**HOW TO COMPLETE THIS TASK:**
How do the records below read from their first line through the line containing "s.replays := rfl"? Write those lines out exactly.

**DATA TO PROCESS:**
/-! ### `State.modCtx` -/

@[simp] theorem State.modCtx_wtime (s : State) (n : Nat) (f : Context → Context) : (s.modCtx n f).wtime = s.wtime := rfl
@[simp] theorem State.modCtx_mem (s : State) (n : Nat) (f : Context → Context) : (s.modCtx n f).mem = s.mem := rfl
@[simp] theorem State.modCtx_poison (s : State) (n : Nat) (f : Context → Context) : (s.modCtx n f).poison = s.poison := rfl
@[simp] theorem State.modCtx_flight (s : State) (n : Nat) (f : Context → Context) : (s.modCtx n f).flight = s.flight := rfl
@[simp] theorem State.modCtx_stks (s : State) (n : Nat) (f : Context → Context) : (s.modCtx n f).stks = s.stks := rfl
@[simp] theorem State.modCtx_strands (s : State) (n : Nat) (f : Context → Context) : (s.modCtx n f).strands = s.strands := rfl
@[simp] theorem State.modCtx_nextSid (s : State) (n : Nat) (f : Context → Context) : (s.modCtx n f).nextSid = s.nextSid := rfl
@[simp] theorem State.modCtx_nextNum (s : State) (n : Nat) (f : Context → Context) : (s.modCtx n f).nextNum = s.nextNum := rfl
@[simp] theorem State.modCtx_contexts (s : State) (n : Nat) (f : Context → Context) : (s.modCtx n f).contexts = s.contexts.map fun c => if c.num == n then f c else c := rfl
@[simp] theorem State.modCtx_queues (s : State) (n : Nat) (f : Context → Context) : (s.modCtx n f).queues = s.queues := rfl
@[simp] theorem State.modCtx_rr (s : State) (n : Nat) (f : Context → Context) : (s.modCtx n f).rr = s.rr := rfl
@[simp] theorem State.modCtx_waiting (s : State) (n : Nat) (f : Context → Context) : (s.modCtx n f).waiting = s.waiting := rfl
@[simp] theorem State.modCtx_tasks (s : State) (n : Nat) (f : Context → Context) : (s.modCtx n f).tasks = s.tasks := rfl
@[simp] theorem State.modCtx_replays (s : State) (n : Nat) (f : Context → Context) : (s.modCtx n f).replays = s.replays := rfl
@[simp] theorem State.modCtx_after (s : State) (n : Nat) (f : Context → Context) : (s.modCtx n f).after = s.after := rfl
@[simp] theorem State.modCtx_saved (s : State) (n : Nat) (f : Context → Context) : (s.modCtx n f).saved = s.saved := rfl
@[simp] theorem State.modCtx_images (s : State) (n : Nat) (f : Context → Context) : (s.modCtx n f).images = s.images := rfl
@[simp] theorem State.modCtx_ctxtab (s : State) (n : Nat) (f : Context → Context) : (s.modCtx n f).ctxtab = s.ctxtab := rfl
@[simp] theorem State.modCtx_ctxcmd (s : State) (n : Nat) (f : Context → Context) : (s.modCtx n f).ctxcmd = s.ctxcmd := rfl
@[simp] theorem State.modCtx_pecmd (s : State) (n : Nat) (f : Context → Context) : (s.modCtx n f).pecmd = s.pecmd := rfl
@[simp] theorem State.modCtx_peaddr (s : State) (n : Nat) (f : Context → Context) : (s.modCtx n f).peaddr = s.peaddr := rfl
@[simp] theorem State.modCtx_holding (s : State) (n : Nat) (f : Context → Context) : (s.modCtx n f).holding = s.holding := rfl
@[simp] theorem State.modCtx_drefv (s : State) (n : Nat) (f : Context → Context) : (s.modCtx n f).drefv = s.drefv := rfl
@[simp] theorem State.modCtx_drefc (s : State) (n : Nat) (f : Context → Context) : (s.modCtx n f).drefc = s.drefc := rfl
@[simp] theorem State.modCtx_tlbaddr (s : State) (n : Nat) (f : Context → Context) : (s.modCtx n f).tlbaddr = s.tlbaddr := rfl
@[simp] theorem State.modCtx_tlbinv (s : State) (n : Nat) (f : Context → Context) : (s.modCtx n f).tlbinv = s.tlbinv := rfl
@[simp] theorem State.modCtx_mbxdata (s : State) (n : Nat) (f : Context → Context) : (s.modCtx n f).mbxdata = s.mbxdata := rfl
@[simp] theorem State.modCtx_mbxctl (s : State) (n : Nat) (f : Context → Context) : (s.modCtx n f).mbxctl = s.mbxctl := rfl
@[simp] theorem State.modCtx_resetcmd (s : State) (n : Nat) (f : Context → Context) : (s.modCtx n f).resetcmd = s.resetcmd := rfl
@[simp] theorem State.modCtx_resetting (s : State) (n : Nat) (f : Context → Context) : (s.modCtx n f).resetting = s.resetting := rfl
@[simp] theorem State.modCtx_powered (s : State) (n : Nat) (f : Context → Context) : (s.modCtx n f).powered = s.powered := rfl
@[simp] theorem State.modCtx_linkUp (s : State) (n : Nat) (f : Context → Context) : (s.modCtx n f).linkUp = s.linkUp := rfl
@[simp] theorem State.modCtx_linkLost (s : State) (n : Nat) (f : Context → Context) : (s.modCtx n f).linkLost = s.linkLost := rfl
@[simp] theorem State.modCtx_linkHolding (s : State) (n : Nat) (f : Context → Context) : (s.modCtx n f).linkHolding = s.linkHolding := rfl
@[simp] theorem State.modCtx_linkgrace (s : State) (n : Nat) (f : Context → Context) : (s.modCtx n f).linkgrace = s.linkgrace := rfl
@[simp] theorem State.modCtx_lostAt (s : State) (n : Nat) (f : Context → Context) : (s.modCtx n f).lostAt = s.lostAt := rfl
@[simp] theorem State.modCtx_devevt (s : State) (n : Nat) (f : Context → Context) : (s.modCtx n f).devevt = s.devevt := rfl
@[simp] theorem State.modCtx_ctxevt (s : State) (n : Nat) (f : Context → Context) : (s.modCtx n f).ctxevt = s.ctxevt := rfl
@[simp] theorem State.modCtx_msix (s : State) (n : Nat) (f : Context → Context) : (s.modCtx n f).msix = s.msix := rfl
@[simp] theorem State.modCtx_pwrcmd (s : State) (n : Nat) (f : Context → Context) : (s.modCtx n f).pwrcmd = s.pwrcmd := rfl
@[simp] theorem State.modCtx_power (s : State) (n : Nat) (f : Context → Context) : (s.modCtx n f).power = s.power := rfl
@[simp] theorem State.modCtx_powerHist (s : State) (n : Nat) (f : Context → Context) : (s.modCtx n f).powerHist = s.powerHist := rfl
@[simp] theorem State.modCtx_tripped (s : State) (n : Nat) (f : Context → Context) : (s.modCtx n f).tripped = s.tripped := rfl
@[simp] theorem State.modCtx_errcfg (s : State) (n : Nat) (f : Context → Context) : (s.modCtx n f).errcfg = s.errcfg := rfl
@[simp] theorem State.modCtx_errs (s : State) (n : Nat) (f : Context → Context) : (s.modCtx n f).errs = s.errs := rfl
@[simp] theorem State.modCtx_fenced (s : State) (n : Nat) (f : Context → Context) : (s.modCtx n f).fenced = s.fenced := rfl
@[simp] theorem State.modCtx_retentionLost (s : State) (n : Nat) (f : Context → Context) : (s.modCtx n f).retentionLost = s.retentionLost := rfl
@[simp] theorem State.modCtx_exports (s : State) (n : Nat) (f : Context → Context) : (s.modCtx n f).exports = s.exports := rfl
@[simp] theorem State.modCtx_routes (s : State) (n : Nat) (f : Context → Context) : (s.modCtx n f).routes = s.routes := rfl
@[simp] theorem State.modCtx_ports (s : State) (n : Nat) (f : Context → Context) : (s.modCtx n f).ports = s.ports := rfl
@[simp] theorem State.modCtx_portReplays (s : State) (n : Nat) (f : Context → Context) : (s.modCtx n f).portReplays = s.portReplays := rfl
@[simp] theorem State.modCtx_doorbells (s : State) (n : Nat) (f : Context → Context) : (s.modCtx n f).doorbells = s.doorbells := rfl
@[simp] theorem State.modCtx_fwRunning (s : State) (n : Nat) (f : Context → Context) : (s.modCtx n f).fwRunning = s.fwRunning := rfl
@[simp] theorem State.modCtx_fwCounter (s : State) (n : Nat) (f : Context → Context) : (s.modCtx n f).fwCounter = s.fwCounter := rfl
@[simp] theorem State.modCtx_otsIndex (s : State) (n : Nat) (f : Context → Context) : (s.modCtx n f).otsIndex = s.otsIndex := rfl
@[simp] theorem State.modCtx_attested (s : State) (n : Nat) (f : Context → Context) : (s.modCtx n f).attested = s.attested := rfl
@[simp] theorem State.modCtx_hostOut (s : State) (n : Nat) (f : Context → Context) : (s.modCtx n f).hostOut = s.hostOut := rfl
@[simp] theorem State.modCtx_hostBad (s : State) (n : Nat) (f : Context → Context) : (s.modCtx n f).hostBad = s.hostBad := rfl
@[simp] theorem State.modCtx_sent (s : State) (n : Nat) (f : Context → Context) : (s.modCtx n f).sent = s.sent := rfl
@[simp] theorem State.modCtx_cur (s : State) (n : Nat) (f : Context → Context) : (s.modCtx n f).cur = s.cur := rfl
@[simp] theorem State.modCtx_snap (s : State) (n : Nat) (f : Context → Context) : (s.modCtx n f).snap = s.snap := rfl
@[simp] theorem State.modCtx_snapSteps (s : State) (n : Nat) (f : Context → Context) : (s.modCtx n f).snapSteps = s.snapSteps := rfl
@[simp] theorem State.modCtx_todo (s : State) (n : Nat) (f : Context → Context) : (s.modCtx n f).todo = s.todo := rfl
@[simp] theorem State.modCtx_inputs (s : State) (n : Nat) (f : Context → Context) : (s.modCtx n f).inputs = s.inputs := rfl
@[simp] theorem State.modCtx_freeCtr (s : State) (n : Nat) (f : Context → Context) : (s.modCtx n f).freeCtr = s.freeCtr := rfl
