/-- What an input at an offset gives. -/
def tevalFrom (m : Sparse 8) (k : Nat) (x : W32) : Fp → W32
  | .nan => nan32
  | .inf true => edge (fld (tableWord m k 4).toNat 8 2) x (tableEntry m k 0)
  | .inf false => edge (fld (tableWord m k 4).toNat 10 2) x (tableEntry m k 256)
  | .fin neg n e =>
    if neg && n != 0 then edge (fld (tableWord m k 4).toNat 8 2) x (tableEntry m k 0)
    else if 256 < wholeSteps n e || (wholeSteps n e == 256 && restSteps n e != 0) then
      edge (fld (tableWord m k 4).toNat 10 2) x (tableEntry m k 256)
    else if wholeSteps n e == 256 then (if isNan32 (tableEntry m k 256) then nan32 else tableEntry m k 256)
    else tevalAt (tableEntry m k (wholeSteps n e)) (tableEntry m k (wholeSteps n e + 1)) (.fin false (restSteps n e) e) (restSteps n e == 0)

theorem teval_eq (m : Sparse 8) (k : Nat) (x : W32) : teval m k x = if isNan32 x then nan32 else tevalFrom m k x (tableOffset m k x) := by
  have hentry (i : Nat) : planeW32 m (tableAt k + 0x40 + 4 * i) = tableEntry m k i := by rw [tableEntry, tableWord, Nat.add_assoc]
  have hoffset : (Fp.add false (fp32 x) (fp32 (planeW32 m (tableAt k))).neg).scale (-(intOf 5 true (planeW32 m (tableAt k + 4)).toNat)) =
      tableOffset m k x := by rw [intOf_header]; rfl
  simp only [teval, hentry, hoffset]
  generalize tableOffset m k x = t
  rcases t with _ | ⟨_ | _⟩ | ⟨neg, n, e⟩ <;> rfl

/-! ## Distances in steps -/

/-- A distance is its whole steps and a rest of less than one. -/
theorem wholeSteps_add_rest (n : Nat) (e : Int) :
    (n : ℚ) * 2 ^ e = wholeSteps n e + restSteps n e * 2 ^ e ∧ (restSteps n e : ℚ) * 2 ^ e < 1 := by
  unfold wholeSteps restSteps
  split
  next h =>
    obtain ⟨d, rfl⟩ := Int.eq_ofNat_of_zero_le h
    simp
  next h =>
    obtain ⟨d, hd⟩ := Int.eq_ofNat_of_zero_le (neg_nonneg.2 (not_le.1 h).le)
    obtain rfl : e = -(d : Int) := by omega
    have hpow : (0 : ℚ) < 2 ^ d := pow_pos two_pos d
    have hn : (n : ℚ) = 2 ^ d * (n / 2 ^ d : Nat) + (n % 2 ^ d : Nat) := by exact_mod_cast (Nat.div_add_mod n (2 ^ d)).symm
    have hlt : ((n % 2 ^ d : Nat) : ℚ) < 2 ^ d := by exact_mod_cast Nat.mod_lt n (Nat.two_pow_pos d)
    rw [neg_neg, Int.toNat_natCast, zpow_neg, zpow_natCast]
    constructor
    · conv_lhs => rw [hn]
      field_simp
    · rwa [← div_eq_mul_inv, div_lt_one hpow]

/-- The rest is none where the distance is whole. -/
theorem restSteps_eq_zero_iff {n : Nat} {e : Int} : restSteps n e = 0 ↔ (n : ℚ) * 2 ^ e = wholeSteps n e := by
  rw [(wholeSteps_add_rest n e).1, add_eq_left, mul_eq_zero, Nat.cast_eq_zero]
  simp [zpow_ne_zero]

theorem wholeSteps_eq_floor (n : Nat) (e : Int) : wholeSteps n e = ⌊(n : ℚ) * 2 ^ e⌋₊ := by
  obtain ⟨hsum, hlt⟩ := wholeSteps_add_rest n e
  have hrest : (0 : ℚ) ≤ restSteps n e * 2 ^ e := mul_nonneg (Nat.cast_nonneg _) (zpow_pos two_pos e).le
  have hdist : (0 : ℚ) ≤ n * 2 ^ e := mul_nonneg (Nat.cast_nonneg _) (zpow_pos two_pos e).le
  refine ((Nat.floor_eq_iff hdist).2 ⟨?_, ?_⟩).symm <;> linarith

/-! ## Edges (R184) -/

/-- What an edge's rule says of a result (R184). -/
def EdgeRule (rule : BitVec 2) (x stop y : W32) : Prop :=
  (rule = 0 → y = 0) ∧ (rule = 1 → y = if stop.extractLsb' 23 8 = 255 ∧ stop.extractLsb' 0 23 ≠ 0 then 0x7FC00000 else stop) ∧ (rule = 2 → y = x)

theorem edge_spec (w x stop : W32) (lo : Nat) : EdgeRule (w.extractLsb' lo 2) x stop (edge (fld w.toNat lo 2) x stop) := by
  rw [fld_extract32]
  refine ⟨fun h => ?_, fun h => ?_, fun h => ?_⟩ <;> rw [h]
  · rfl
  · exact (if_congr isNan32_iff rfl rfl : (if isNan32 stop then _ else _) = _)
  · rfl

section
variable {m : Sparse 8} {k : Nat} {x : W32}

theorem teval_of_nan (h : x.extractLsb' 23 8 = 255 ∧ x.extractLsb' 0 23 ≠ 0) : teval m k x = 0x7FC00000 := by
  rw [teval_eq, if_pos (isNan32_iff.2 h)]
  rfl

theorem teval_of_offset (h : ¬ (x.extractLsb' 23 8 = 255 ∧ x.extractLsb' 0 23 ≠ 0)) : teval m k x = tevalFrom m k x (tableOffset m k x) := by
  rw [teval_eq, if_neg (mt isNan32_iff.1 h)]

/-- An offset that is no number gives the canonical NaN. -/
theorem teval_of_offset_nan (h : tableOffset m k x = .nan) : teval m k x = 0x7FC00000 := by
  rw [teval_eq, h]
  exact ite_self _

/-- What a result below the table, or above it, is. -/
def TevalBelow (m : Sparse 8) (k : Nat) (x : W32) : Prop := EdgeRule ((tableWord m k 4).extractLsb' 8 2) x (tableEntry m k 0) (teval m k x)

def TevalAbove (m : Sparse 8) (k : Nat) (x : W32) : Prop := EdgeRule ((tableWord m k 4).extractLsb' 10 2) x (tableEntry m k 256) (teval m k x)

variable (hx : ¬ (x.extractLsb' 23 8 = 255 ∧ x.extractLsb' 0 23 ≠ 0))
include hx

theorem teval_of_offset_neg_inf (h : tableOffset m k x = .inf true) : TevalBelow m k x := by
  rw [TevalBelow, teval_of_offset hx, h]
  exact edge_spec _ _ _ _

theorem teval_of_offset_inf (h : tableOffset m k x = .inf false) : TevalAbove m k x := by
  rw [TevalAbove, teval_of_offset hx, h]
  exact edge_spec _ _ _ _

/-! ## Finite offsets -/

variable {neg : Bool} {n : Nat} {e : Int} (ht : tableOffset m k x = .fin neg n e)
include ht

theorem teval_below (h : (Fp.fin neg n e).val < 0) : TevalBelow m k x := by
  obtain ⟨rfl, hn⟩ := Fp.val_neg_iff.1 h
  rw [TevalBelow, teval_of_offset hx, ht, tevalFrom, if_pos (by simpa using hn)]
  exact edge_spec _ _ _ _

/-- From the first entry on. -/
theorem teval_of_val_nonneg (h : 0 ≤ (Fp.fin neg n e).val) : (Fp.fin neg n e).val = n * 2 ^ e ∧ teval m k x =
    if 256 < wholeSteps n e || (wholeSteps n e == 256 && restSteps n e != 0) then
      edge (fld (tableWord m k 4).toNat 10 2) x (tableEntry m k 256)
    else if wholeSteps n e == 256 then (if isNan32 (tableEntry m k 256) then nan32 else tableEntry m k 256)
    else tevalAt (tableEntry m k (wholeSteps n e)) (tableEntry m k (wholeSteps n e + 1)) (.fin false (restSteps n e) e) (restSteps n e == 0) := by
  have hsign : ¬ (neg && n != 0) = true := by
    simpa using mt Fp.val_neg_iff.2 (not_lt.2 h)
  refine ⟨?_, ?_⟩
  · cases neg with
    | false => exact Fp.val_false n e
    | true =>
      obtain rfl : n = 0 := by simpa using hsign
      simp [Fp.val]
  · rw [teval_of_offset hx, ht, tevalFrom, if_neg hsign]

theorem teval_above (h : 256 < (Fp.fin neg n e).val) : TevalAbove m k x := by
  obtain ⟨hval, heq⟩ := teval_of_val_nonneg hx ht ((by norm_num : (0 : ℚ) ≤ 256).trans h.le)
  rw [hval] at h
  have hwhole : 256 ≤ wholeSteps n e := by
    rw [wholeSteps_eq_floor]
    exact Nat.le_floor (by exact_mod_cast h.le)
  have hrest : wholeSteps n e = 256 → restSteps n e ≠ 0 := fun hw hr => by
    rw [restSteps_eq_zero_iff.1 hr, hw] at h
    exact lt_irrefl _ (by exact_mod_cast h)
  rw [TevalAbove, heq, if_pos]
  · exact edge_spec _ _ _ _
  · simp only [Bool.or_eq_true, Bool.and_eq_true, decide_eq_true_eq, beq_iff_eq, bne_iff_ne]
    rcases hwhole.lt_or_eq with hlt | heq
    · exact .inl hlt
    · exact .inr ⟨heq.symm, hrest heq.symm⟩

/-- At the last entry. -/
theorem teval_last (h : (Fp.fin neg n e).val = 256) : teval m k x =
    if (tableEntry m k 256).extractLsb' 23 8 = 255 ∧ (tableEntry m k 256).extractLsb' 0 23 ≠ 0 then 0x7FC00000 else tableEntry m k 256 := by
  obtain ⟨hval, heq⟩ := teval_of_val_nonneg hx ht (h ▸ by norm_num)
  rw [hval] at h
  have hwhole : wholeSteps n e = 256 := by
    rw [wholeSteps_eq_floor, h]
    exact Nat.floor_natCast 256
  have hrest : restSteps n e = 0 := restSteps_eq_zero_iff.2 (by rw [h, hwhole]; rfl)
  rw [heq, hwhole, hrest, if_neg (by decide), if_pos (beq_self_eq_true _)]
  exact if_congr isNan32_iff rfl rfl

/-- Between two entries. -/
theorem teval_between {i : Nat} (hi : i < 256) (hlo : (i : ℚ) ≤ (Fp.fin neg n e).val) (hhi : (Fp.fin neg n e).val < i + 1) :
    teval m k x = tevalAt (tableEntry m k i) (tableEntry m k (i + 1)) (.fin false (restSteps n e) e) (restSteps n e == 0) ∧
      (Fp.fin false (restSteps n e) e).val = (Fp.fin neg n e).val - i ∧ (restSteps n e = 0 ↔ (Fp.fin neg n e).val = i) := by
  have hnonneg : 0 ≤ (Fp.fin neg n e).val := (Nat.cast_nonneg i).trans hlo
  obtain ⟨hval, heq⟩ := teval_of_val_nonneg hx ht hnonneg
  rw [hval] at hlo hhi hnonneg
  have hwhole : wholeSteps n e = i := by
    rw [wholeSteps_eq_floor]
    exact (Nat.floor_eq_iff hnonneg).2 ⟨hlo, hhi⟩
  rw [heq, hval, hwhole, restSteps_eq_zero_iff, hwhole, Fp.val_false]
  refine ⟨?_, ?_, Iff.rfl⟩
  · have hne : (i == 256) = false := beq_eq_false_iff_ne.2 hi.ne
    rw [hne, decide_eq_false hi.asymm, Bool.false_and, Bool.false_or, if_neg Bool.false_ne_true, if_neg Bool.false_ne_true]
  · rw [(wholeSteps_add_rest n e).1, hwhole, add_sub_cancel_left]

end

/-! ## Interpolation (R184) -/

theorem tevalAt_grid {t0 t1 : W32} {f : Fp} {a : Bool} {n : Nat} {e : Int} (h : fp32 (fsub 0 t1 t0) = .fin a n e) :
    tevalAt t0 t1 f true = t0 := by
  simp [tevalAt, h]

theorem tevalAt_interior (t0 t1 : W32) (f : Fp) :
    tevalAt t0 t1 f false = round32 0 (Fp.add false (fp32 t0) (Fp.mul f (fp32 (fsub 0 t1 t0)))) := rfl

**SOLUTION TO THIS PROBLEM:**
/-! ### `State.modCtx` -/

@[simp] theorem State.modCtx_wtime (s : State) (n : Nat) (f : Context → Context) : (s.modCtx n f).wtime = s.wtime := rfl
@[simp] theorem State.modCtx_mem (s : State) (n : Nat) (f : Context → Context) : (s.modCtx n f).mem = s.mem := rfl
@[simp] theorem State.modCtx_poison (s : State) (n : Nat) (f : Context → Context) : (s.modCtx n f).poison = s.poison := rfl
@[simp] theorem State.modCtx_flight (s : State) (n : Nat) (f : Context → Context) : (s.modCtx n f).flight = s.flight := rfl
@[simp] theorem State.modCtx_stks (s : State) (n : Nat) (f : Context → Context) : (s.modCtx n f).stks = s.stks := rfl
@[simp] theorem State.modCtx_strands (s : State) (n : Nat) (f : Context → Context) : (s.modCtx n f).strands = s.strands := rfl
@[simp] theorem State.modCtx_nextSid (s : State) (n : Nat) (f : Context → Context) : (s.modCtx n f).nextSid = s.nextSid := rfl
@[simp] theorem State.modCtx_nextNum (s : State) (n : Nat) (f : Context → Context) : (s.modCtx n f).nextNum = s.nextNum := rfl
@[simp] theorem State.modCtx_contexts (s : State) (n : Nat) (f : Context → Context) : (s.modCtx n f).contexts = s.contexts.map fun c => if c.num == n then f c else c := rfl
@[simp] theorem State.modCtx_queues (s : State) (n : Nat) (f : Context → Context) : (s.modCtx n f).queues = s.queues := rfl
@[simp] theorem State.modCtx_rr (s : State) (n : Nat) (f : Context → Context) : (s.modCtx n f).rr = s.rr := rfl
@[simp] theorem State.modCtx_waiting (s : State) (n : Nat) (f : Context → Context) : (s.modCtx n f).waiting = s.waiting := rfl
@[simp] theorem State.modCtx_tasks (s : State) (n : Nat) (f : Context → Context) : (s.modCtx n f).tasks = s.tasks := rfl
@[simp] theorem State.modCtx_replays (s : State) (n : Nat) (f : Context → Context) : (s.modCtx n f).replays = s.replays := rfl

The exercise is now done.